Wife free friday means let's take the hate out on myself night. Coming home from work and getting to spend some hours to unwind by myself I figured, hey, you want to do something really stupid, right? RIGHT! So naturally the old classics came to mind with something good to drink and some snacks and/or candy and just game the entire evening. But no. Tonight was special. Tonight I figured, let's go fucking all in on this thing. So after spending way too much money on way too much crap I came home and started to prepare what will probably undo this entire week of healthy living and hard time at the gym. But to hell with it, I have earned this.
Battered and deep fried cheese and turkey sandwiches that I was dipping in mayo and bbq sauce mixed together. Holy shit. It's like I was eating the embodiment of self-loathing.
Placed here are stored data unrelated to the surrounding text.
-- ==== Sys2Proof/Machine/Issue.lean ====
section
/-! DEFINITION. When an instruction waits at issue before it does anything: for held writes (R38), for what fences and
acquires hold (R195 to R197, R223, R253), and for the thread's own earlier accesses (R150, R200). -/

namespace Sys2Proof.Machine

/-- The register a source names. -/
def srcDst : Src → Dst
  | .v r => .v r
  | .x r => .x r
  | _ => .none

/-- The registers that an instruction names: what it waits for past a window (R38). The writes of x4 and x5 that a dispatch makes
(R251) wait in `awaitsTask`. -/
def named : Instr → List Dst
  | .add d a b | .sub d a b | .mul d a b | .mulh d a b | .mulhn d a b | .div d a b _ | .divn d a b _ | .rem d a b _
  | .remn d a b _ | .and d a b | .or d a b | .xor d a b | .andn d a b | .shl d a b | .shr d a b | .sar d a b
  | .rol d a b | .ror d a b | .min d a b | .max d a b | .minn d a b | .maxn d a b | .slt d a b | .sltn d a b
  | .seq d a b | .bext d a b | .bins d a b | .fshl d a b | .fshr d a b | .tnew d a b _ | .twiden d a b _
  | .tinfo d a b _ | .tview d a b _ | .tlde d a b _ | .tste d a b | .ldaq d a b _ _ _ | .strl d a b _ _
  | .amoadd d a b _ _ _ | .amomin d a b _ _ _ | .amomax d a b _ _ _ | .amominn d a b _ _ _ | .amomaxn d a b _ _ _
  | .amoand d a b _ _ _ | .amoor d a b _ _ _ | .amoxor d a b _ _ _ | .amoswap d a b _ _ _ | .amocas d a b _ _ _
  | .tkdep d a b | .wqpush d a b | .wqfill d a b | .mqsend d a b | .mqrecv d a b | .mqbind d a b | .mradv d a b
  | .mrstat d a b | .proj d a b _ _ _ | .padj d a b _ | .ecall d a b | .wset d a b => [.x d, .x a, .x b]
  | .clz d a | .ctz d a | .popc d a | .addi d a _ | .andi d a _ | .ori d a _ | .xori d a _ | .slti d a _ | .shli d a _
  | .shri d a _ | .sari d a _ | .rori d a _ | .jr d a | .jrf d a | .cfstat d a | .csrw d a _ | .csrs d a _
  | .csrc d a _ | .csrx d a _ | .vsmap d a _ | .vsred d a _ | .vscvt d a _ | .vgrow d a | .vshrink d a | .inrecv d a
  | .fetake d a _ | .feread d a _ | .fepeek d a _ | .bwait d a | .bsync d a | .btest d a | .tkspawn d a | .tkstat d a
  | .qnew d a | .qarrive d a | .qstat d a | .wqpop d a | .wqcount d a | .cpyst d a | .mqpoll d a | .mcget d a
  | .mcap d a | .nmstat d a | .csave d a | .crest d a | .ckpt d a | .rback d a | .ulmark d a | .ulstat d a
  | .uldrain d a | .perfr d a => [.x d, .x a]
  | .pref a | .clean a | .discard a | .invl1 a | .zline a | .tfree a | .twait a | .fenceAcq a _ | .fenceRel a _
  | .fenceAr a _ | .fenceSc a _ | .fenceWin a _ | .fenceEng a _ | .uiarm a | .feclr a | .barv a | .sdom a | .qreset a
  | .cpy a | .cpyq a | .cpyt a | .cpyxr a | .cpypd a | .mzero _ a | .mfence a | .nmupd a | .spin a | .perfc a | .brk a
  | .wclr a => [.x a]
  | .beq a b _ | .bne a b _ | .blt a b _ | .bge a b _ | .bltn a b _ | .bgen a b _ | .cfetch a b | .mfromx _ a b
  | .redaddi a b _ | .redaddf32 a b | .redaddbf16 a b | .redmin a b _ | .redmax a b _ | .redminn a b _ | .redmaxn a b _
  | .redor a b _ | .feput a b | .bsetm a b | .bquorum a b | .brecord a b | .qcontrib a b | .mcset a b | .mrset a b
  | .mdrain _ a b _ _ _ _ | .mstat _ a b | .tinval a b | .fattr a b | .trec a b => [.x a, .x b]
  | .vadd d a b _ _ | .vsub d a b _ _ | .vmul d a b _ _ | .vfma d a b _ _ | .vfnma d a b _ _ | .vmin d a b _ _
  | .vmax d a b _ _ | .vadds d a b _ _ | .vsubs d a b _ _ | .vmulh d a b _ _ | .vand d a b _ _ | .vor d a b _ _
  | .vxor d a b _ _ | .vandn d a b _ _ | .vshl d a b _ _ | .vshr d a b _ _ | .vsar d a b _ _ | .vsel d a b _ _
  | .vfsh d a b _ _ | .vbext d a b _ _ | .vcell d a b _ | .vmorton d a b _ _ | .vhashk d a b _ _ =>
    [.v d, srcDst a, srcDst b]
  | .vcvt d a _ _ _ _ | .vabs d a _ _ | .vneg d a _ _ | .vnot d a _ _ | .vclz d a _ _ | .vpopc d a _ _ | .vmov d a _ _
  | .vrcp d a _ _ _ | .vsqrt d a _ _ _ | .vrsq d a _ _ _ | .vexp2 d a _ _ _ | .vlog2 d a _ _ _ | .vtanh d a _ _ _
  | .vsigm d a _ _ _ | .vfloor d a _ _ | .vceil d a _ _ | .vrndi d a _ _ => [.v d, srcDst a]
  | .li d _ | .lui d _ | .lhi d _ | .jal d _ | .jf d _ | .csrr d _ | .mpopc d _ | .mfirst d _ | .mtox d _ _
  | .vallotq d | .inpeek d | .incount d | .tknext d => [.x d]
  | .vredSum d a _ _ _ | .vredMax d a _ _ _ | .vredMin d a _ _ _ | .vredAnd d a _ _ _ | .vredOr d a _ _ _
  | .vredXor d a _ _ _ | .vredAmax d a _ _ _ | .vscanSadd d a _ _ _ | .vscanSmax d a _ _ _ | .vscanSmin d a _ _ _
  | .vcompact d a _ _ | .vexpand d a _ _ => [.v d, .v a]
  | .ldb d b _ _ _ | .ldh d b _ _ _ | .ldw d b _ _ _ | .ldd d b _ _ _ | .ldbn d b _ _ _ | .ldhn d b _ _ _
  | .ldwn d b _ _ _ | .stb d b _ _ | .sth d b _ _ | .stw d b _ _ | .std d b _ _ => [.x d, .x b]
  | .mma _ _ _ s _ | .mmab _ _ _ s _ | .mpass _ _ _ s _ => [.x s]
  | .vld d b _ _ _ | .vst d b _ _ => [.v d, .x b]
  | .vgath d b v _ _ _ | .vscat d b v _ _ => [.v d, .x b, .v v]
  | .vcmp _ _ a b _ _ => [srcDst a, srcDst b]
  | .vperm d a b _ _ => [.v d, .v a, srcDst b]
  | .vext d a b => [.x d, .v a, .x b]
  | .vins d a b => [.v d, .x a, .x b]
  | .rpt _ _ _ _ | .csrWrite _ _ | .lfsrWrite _ | .ulfullClear _ | .crootWrite _ | .mand _ _ _ | .mor _ _ _
  | .mxor _ _ _ | .mandn _ _ _ | .mnot _ _ | .uidis | .uiret | .uiTake | .uoFlush _ | .uoRecall _
  | .barrierArrival _ _ _ | .barrierRelease _ | .lateArrival _ | .tkend | .tkyield | .taskDispatch _ | .taskAging _
  | .sexch | .ssync | .superstepRelease | .kpoint | .killSignal _ _ | .retraction _ _ | .joinCombine _ | .joinFutPost _
  | .joinClose _ | .killTimeoutReset _ _ | .wqRefill | .copyExecute _ | .exponentTableLoad _ | .copyComplete _
  | .peerAckTimeout _ | .messageEnterInbox | .mcsetUnit _ | .mrsetUnit _ | .mmaUnit _ | .mmabUnit _ | .mpassUnit _
  | .mdrainUnit _ | .mzeroUnit _ | .nmuPieceUpdate _ _ | .nmuComplete _ | .ecallAnswer | .eret | .wfi | .endT
  | .heldWriteLand _ | .storePerform | .loadPerform _ | .homePerform _ | .cvpWriteback _ | .lineEvict _ | .l1Drop _
  | .cmCleanDrop _ | .codeFetchComplete _ | .rerepMoveBegin _ | .rerepMoveComplete _ | .freeEntryHead _ | .groupPlace
  | .threadRetireFree _ | .switchTimeReached | .timeBudgetStop _ | .budgetPeriod | .gangStop _ _ | .resumeStart _
  | .checkpointBoundary _ | .checkpointAbandon _ | .uncorrectableError _ _ | .contextRollback _ | .contextKill _ _ _ _
  | .contextRetire _ | .fatalError | .watchpointTrigger _ | .watchpointTrap | .breakpointStop | .scribeEmit | .ident _
  | .quote _ | .errread _ | .create _ | .destroy _ | .map _ | .unmap _ | .launch _ | .exportT _ | .importT _
  | .preempt _ | .resume _ | .safesave _ | .setpeer _ | .setlog _ | .trdrain _ | .unknownCommand _ | .debugAttach _
  | .debugStop _ | .debugContinue _ | .debugStep _ | .debugRstep _ | .debugRwindow _ | .debugRead _ | .debugWrite _
  | .debugBreak _ | .debugTrapstep _ | .debugRecords _ | .sessionKeyRenew _ _ | .oldKeyExpire _ _
  | .peerPacketAuthFail _ | .timeSyncUpdate _ | .portFail _ | .resetRelease _ _ | .recoveryImageLoad _
  | .thermalThrottle | .thermalFatal | .thermalShutdown | .powerLoss | .peerWriteArrival _ _ _ | .spinHoldEnd
  | .rbcntRaise _ _ => []

/-- What an instruction is to a fence (R195). -/
inductive MemClass where
  | none | load | store | atomic | engine | peer | codeFetch
  deriving DecidableEq, Repr

/-- The class of an instruction (R195): the stream operations, the writers of records and the join instructions count as
stores, the work queues as atomics. -/
def memClass : Instr → MemClass
  | .ldb _ _ _ _ _ | .ldh _ _ _ _ _ | .ldw _ _ _ _ _ | .ldd _ _ _ _ _ | .ldbn _ _ _ _ _ | .ldhn _ _ _ _ _
  | .ldwn _ _ _ _ _ | .vld _ _ _ _ _ | .vgath _ _ _ _ _ _ | .ldaq _ _ _ _ _ _ | .tlde _ _ _ _ | .pref _ | .invl1 _
  | .tnew _ _ _ _ | .qstat _ _ | .wqcount _ _ => .load
  | .stb _ _ _ _ | .sth _ _ _ _ | .stw _ _ _ _ | .std _ _ _ _ | .vst _ _ _ _ | .vscat _ _ _ _ _ | .clean _ | .discard _
  | .zline _ | .tste _ _ _ | .strl _ _ _ _ _ | .inrecv _ _ | .brecord _ _ | .mstat _ _ _ | .vsmap _ _ _ | .vsred _ _ _
  | .vscvt _ _ _ | .proj _ _ _ _ _ _ | .padj _ _ _ _ | .tkspawn _ _ | .qnew _ _ | .qcontrib _ _ | .qarrive _ _
  | .qreset _ | .mqsend _ _ _ | .mqrecv _ _ _ => .store
  | .amoadd _ _ _ _ _ _ | .amomin _ _ _ _ _ _ | .amomax _ _ _ _ _ _ | .amominn _ _ _ _ _ _ | .amomaxn _ _ _ _ _ _
  | .amoand _ _ _ _ _ _ | .amoor _ _ _ _ _ _ | .amoxor _ _ _ _ _ _ | .amoswap _ _ _ _ _ _ | .amocas _ _ _ _ _ _
  | .redaddi _ _ _ | .redaddf32 _ _ | .redaddbf16 _ _ | .redmin _ _ _ | .redmax _ _ _ | .redminn _ _ _ | .redmaxn _ _ _
  | .redor _ _ _ | .fetake _ _ _ | .feput _ _ | .feread _ _ _ | .fepeek _ _ _ | .feclr _ | .wqpop _ _ | .wqpush _ _ _
  | .wqfill _ _ _ => .atomic
  | .cpy _ | .cpyq _ | .cpyt _ | .cpyxr _ | .mcset _ _ | .mrset _ _ | .mma _ _ _ _ _ | .mmab _ _ _ _ _
  | .mpass _ _ _ _ _ | .mdrain _ _ _ _ _ _ _ | .mzero _ _ | .nmupd _ => .engine
  | .cpypd _ => .peer
  | .cfetch _ _ => .codeFetch
  | _ => .none

/-- The instructions that read the LS or the scratch window at issue: the thread's earlier stores to them come first (R150,
R200). -/
def readsAtIssue : Instr → Bool
  | .tnew _ _ _ _ | .tkspawn _ _ | .qcontrib _ _ | .qstat _ _ | .wqcount _ _ | .cpy _ | .cpyq _ | .cpyt _ | .cpyxr _
  | .cpypd _ | .nmupd _ | .mqsend _ _ _ | .mcset _ _ | .mrset _ _ | .mma _ _ _ _ _ | .mmab _ _ _ _ _ | .mpass _ _ _ _ _
  | .mdrain _ _ _ _ _ _ _ | .mzero _ _ | .vsmap _ _ _ | .vsred _ _ _ | .vscvt _ _ _ | .proj _ _ _ _ _ _ | .padj _ _ _ _
  | .inrecv _ _ | .brecord _ _ | .mstat _ _ _ | .mqrecv _ _ _ | .wqpop _ _ | .wqpush _ _ _ | .wqfill _ _ _ | .qnew _ _
  | .qarrive _ _ | .qreset _ => true
  | _ => false

/-- The instructions that write the LS or the scratch window at issue: the thread's earlier loads of them come first (R150). -/
def writesAtIssue : Instr → Bool
  | .vsmap _ _ _ | .vsred _ _ _ | .vscvt _ _ _ | .proj _ _ _ _ _ _ | .padj _ _ _ _ | .inrecv _ _ | .brecord _ _
  | .mstat _ _ _ | .mqrecv _ _ _ | .wqpop _ _ | .wqpush _ _ _ | .wqfill _ _ _ | .qnew _ _ | .qarrive _ _ | .qreset _ =>
    true
  | _ => false

/-- The effect instructions (R253), which wait for the value of an earlier FEREAD (R223). -/
def isEffect : Instr → Bool
  | .stb _ _ _ _ | .sth _ _ _ _ | .stw _ _ _ _ | .std _ _ _ _ | .vst _ _ _ _ | .vscat _ _ _ _ _ | .zline _ | .discard _
  | .strl _ _ _ _ _ | .amoadd _ _ _ _ _ _ | .amomin _ _ _ _ _ _ | .amomax _ _ _ _ _ _ | .amominn _ _ _ _ _ _
  | .amomaxn _ _ _ _ _ _ | .amoand _ _ _ _ _ _ | .amoor _ _ _ _ _ _ | .amoxor _ _ _ _ _ _ | .amoswap _ _ _ _ _ _
  | .amocas _ _ _ _ _ _ | .redaddi _ _ _ | .redaddf32 _ _ | .redaddbf16 _ _ | .redmin _ _ _ | .redmax _ _ _
  | .redminn _ _ _ | .redmaxn _ _ _ | .redor _ _ _ | .fetake _ _ _ | .feput _ _ | .feclr _ | .tste _ _ _ | .vsmap _ _ _
  | .vscvt _ _ _ | .proj _ _ _ _ _ _ | .padj _ _ _ _ | .inrecv _ _ | .mqrecv _ _ _ | .brecord _ _ | .mstat _ _ _
  | .tnew _ _ _ _ | .twiden _ _ _ _ | .tfree _ | .cfetch _ _ | .cpy _ | .cpyq _ | .cpyt _ | .cpyxr _ | .cpypd _
  | .mcset _ _ | .mrset _ _ | .mma _ _ _ _ _ | .mmab _ _ _ _ _ | .mpass _ _ _ _ _ | .mdrain _ _ _ _ _ _ _ | .mzero _ _
  | .nmupd _ | .mradv _ _ _ | .tkspawn _ _ | .tkdep _ _ _ | .qnew _ _ | .qcontrib _ _ | .qarrive _ _ | .qreset _ | .wqpop _ _
  | .wqpush _ _ _ | .wqfill _ _ _ | .mqbind _ _ _ | .barv _ | .bsync _ _ | .bsetm _ _ | .bquorum _ _ | .sexch | .ssync
  | .sdom _ | .trec _ _ => true
  | _ => false

/-- The long-latency instructions (R37, R38): those that open a held write. -/
def opensHeld : Instr → Bool
  | .div _ _ _ _ | .divn _ _ _ _ | .rem _ _ _ _ | .remn _ _ _ _ | .vrcp _ _ _ _ _ | .vsqrt _ _ _ _ _ | .vrsq _ _ _ _ _
  | .vexp2 _ _ _ _ _ | .vlog2 _ _ _ _ _ | .vtanh _ _ _ _ _ | .vsigm _ _ _ _ _ | .vredSum _ _ _ _ _ | .vredMax _ _ _ _ _
  | .vredMin _ _ _ _ _ | .vredAnd _ _ _ _ _ | .vredOr _ _ _ _ _ | .vredXor _ _ _ _ _ | .vredAmax _ _ _ _ _
  | .vscanSadd _ _ _ _ _ | .vscanSmax _ _ _ _ _ | .vscanSmin _ _ _ _ _ | .vsmap _ _ _ | .vsred _ _ _ | .vscvt _ _ _
  | .ldb _ _ _ _ _ | .ldh _ _ _ _ _ | .ldw _ _ _ _ _ | .ldd _ _ _ _ _ | .ldbn _ _ _ _ _ | .ldhn _ _ _ _ _
  | .ldwn _ _ _ _ _ | .vld _ _ _ _ _ | .vgath _ _ _ _ _ _ | .tnew _ _ _ _ | .twiden _ _ _ _ | .tinfo _ _ _ _
  | .tview _ _ _ _ | .tlde _ _ _ _ | .ldaq _ _ _ _ _ _ | .amoadd _ _ _ _ _ _ | .amomin _ _ _ _ _ _
  | .amomax _ _ _ _ _ _ | .amominn _ _ _ _ _ _ | .amomaxn _ _ _ _ _ _ | .amoand _ _ _ _ _ _ | .amoor _ _ _ _ _ _
  | .amoxor _ _ _ _ _ _ | .amoswap _ _ _ _ _ _ | .amocas _ _ _ _ _ _ | .fetake _ _ _ | .feread _ _ _ | .fepeek _ _ _ =>
    true
  | _ => false

/-- Whether a destination names the shadow bank now (R206). -/
def dstShadow (h : Hart) : Dst → Bool
  | .x r | .v r => inShadow h r
  | .none => false

/-- Whether a register waits for a held write whose window has closed (R38.3). DEDUCED: notes/assumptions/14.md. -/
def pastWindow (h : Hart) (r : Dst) : Bool :=
  r != .none && h.held.any fun w => w.left == 0 && w.dst == r && w.shadow == dstShadow h r

/-- Whether an instruction names FFLAGS while a write past its window still brings flags (R66). -/
def flagsPending (h : Hart) : Instr → Bool
  | .csrr _ c | .csrw _ _ c | .csrs _ _ c | .csrc _ _ c | .csrx _ _ c =>
    c == 0x012 && h.held.any fun w => w.left == 0 && w.flags != 0
  | _ => false

/-- The classes that the release of a fence holds (R195). -/
def releaseHolds (f : Fence) (c : MemClass) : Bool :=
  match f.kind with
  | .rel | .ar => c == .store || c == .atomic || c == .engine || c == .peer
  | .win =>
    if f.scope = .dev || f.scope = .sys then c == .store else c == .store || c == .atomic || c == .engine || c == .peer
  | .eng => c == .engine || c == .peer || c == .codeFetch
  | .sc => c != .none
  | .acq | .fut => false

/-- Whether a fence holds an instruction (R195, R223, R253). DEDUCED: notes/assumptions/15.md. -/
def fenceHolds (i : Instr) (f : Fence) : Bool :=
  let c := memClass i
  (f.needRel && releaseHolds f c) || (f.needPeer && c == .peer) ||
  ((f.needAcq || f.needSc) && c != .none && c != .codeFetch) ||
  (f.kind == .fut && f.needAcq && isEffect i)

/-- Whether a location is in the LS or a scratch window. -/
def isLocal (l : Loc) : Bool := match l.space with | .ls _ | .scr _ => true | _ => false

/-- The blocking instructions (R37). -/
def isBlocking : Instr → Bool
  | .inrecv _ _ | .bwait _ _ | .bsync _ _ | .sexch | .ssync | .tknext _ | .wqpop _ _ | .mqrecv _ _ _ | .twait _ | .mfence _ => true
  | _ => false

/-- Whether an instruction waits at issue before its own checks.
DEDUCED: notes/assumptions/14, 108; DESIGN CHOICE: notes/assumptions/19.md. -/
def mustHold (i : Instr) (s : State) : Bool :=
  let h := s.hart
  (named i).any (pastWindow h) || flagsPending h i ||
  (opensHeld i && decide (16 ≤ h.held.length)) ||
  h.fences.any (fenceHolds i) ||
  (readsAtIssue i && h.sq.any fun q => isLocal q.loc) ||
  (writesAtIssue i && h.loads.any fun r => isLocal r.loc)

end Sys2Proof.Machine
end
I am sweating like a fat goth at a summer funeral drinking, by lovely irony, "sugar free" energy drinks. As if that's going to save me. I still have chips and cheese ready to go for some fuckin' nachos. Well, nachos without the meat, beans, and other condiments, let's just call it chips and cheese that I'm going to be dipping in an assortment of dips from chipotle salsa to guacamole. Also, there is some candy. Fuck me, what did I get myself into.
But isn't that what you do when you lose weight and begin feeling like maybe you could get your body in shape?
So, what do you usually stuff your face with when you want to swallow any notion of a better world and the beautiful song of birds?
PS. I'm actually not depressed or self-loathing. Well, maybe I have the self-respect and restraint of a child, but that's an entirely different issue.
PPS. My apartment smells like frying oil.